The transition from athletics to politics has forced Roberto Sotomayor (Madrid, 1977) to hang up his technical shirt and tights. But the three-time European champion on the indoor track continues to stomp as hard as he did when he did it in the tartan. And with that fast step that he maintains – and that for many is almost going at a trot – he has kicked around the neighborhoods of Madrid, the city for whose mayoralty he is presenting himself as a candidate this 28-M under the acronym of Podemos.
He wants so much to enter the City Council that he has even attended the last municipal plenary sessions despite not having a seat. In his cafeteria, he attends to La Vanguardia, and recounts his project loud and clear to make sure that his political rivals who pause before returning to the chamber listen to him. “There is no time to lose, Madrid has lost four years with Mr. Almeida and the people of Madrid cannot afford to lose four more” (…) “Especially the most disadvantaged and those who live in peripheral neighborhoods because Madrid is the two speeds that the PP has imposed is leaving many people behind,” comments Sotomayor, revealing that social justice is the basis on which his project pivots.
“It is that in Madrid it has been governed from closed offices and with its back turned to the citizens, that is why Podemos is committed to participatory democracy that involves the citizenry and allows people to recover their space in the political discussion,” adds the one who combined his sports career with his job as a clerk at El Corte Inglés.
From his process of listening to the neighborhoods, he has taken note of the “non-negotiable fiscal justice” that the capital lacks and that “forces its representatives to act” in areas such as the public rental housing stock and the improvement of infrastructures educational, sports and cultural.
Sotomayor is the first Podemos candidate for Mayor of Madrid after the purple formation preferred not to present its own list either in 2015, when it supported Manuela Carmena (Ahora Madrid), or in 2019, when after the pact between the former mayor and of its former founder, Ãñigo Errejón, asked for the vote for Madrid in Pie Municipalista. The umpteenth representation of the Russian matrioshkas in which the left has been divided in Madrid. And 5% of the vote is the minimum mark you must achieve at the polls to gain parliamentary representation.
“It’s not going to be easy. Not running in 2019 was a mistake because running a campaign with hardly any means and having no representation complicates it, but we’re very close,” he sums up with the same determination with which he has garnered an impressive sports record based on the “struggle” of those who never give anything for impossible.

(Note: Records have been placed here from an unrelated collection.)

-- ==== Sys2Proof/Machine/Perform.lean ====
section
/-! DEFINITION. The port's checks of an access (02 R57 steps 6 to 8, 09 R246) and its performance (10 R267-R270, 13 R337-R340, 14 R344-R349,
R354; 16 R373): ACCESS_ACCEPTED, SLOT_COMPLETE and STORE_PERFORMED. -/

namespace Sys2Proof.Machine

/-! ### Acceptance -/

/-- An element's answer at the port: the failing step (0: its die is isolated), or its place and flags.
(DEDUCED, notes/assumptions 32; unsafe.) -/
def State.portElem (s : State) (a : Access) (el : Elem) : Except Nat (Loc × Nat) × State :=
  let obj := field a.hbits.toNat 104 24
  let gen := field a.hbits.toNat 96 8
  let fabric := match a.kind with
    | .fabric _ => true
    | _ => false
  let (w, s) := s.walkRange a.ctx obj gen el.obj el.n (kindOf a.group == .control && !fabric)
  match w with
  | some st => (.error st, s)
  | none =>
    match s.walk a.ctx obj gen el.obj true with
    | (.fail st, s) => (.error st, s)
    | (.ok x, s) =>
      let flags := (if extOrd x then 1 else 0) + (if extHcap x then 2 else 0) + (if fillable (unitOfGroup a.group) x then 4 else 0)
      match s.locOf a.ctx x el.obj with
      | .dev pa =>
        let writes := a.kind.op != .read
        if !s.deviceAddr pa || (List.range el.n).any (fun i => (regAt (pa + i)).1 == .none) || (writes && decide (2 ^ 42 ≤ pa)) then (.error 7, s)
        else if pa < 2 ^ 41 + 2 ^ 40 ∧ s.hub.isolated.contains ((pa - 2 ^ 41) / 2 ^ 24) then (.error 0, s)
        else (.ok (.dev pa, flags), s)
      | .remote c p => if bitAt (field a.hbits.toNat 88 8) 5 then (.ok (.remote c p, flags), s) else (.error 2, s)
      | l => (.ok (l, flags), s)

/-- The extent of an object offset is strongly ordered: an access paused there keeps its place among the group's (R349, R401). -/
def State.extentOrd (s : State) (ctx obj gen a : Nat) : Bool × State :=
  match s.walkEntry ctx obj gen with
  | (some v, s) =>
    if entCount v ≤ a / 65536 then (false, s)
    else let (x, s) := s.portRead ctx obj (1 + a / 65536) (entBase v + 16 * (a / 65536)); (extOrd x, s)
  | (none, s) => (false, s)

/-- The cause that a failing step of R57 gives. -/
def stepCause (st : Nat) : Nat := if st = 2 then 0x08 else if st = 6 then 0x06 else if st = 7 then 0x12 else 0x11

/-- A 16-byte element of a load or store in host memory is two of 8 bytes (R348), but for one of a strongly ordered extent (R267).
(DEDUCED, notes/assumptions 44; safe.) -/
def splitHost (k : AccKind) (el : Elem) : List Elem :=
  match el.loc, k with
  | .mem key, .load | .mem key, .store | .mem key, .hld | .mem key, .hst =>
    if el.n = 16 ∧ 2 ^ 60 ≤ key ∧ el.flags % 2 = 0 then
      [{ el with n := 8, data := el.data.take 8 }, { el with n := 8, off := el.off + 8, obj := el.obj + 8, loc := .mem (key + 8), data := el.data.drop 8 }]
    else [el]
  | _, _ => [el]

/-- An access's failure is found: it is to be reported to its group. -/
def State.portFails (s : State) (a : Access) (t : TrapInfo) (suspends : Bool) : State :=
  (s.setAccess { a with fail := some t, suspends := suspends }).post .portFailureReport { a := a.id }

The former athlete, in fact, would have preferred to attend 28-M within a large coalition of the left. In fact, he defends that “We can propose it a few months ago to both IU and Más Madrid”, but regrets that the latter “rejected” it.
A lack of “courage” that he has also perceived in the work of the opposition to the bipartite government of PP and Cs in Cibeles. “There are not a few major scandals that Almeida has starred in, but the opposition has not managed to take its toll on his image as mayor,” he concludes days after denouncing to the Anti-Corruption Prosecutor the alleged “prevarication or favorable treatment” in the two contracts that the City Council of the capital has awarded to the company where the brother of the Environment and Mobility delegate, Borja Carabante, works for a possible crime of prevarication and influence peddling.
Despite the fact that the mayor has not been squeezed enough, he is “optimistic” in the face of the elections. The important thing is that “no progressive vote stays at home” on the 28th to “get the worst mayor in the history of Madrid out of Cibeles”, he assures before pausing the interview to have one with one of the catering managers. municipal.
Sustainability is another of the axes that the candidate verbalizes the most when outlining the Madrid of Podemos. With a mobility model that articulates a passable, efficient and sustainable city. Something that he hopes to achieve by offering “progressive free public transport” for those registered in the city, in addition to demanding “more funding, buses, and metro frequencies to connect isolated neighborhoods and PAUs” with which the City Council has a debt. historical”.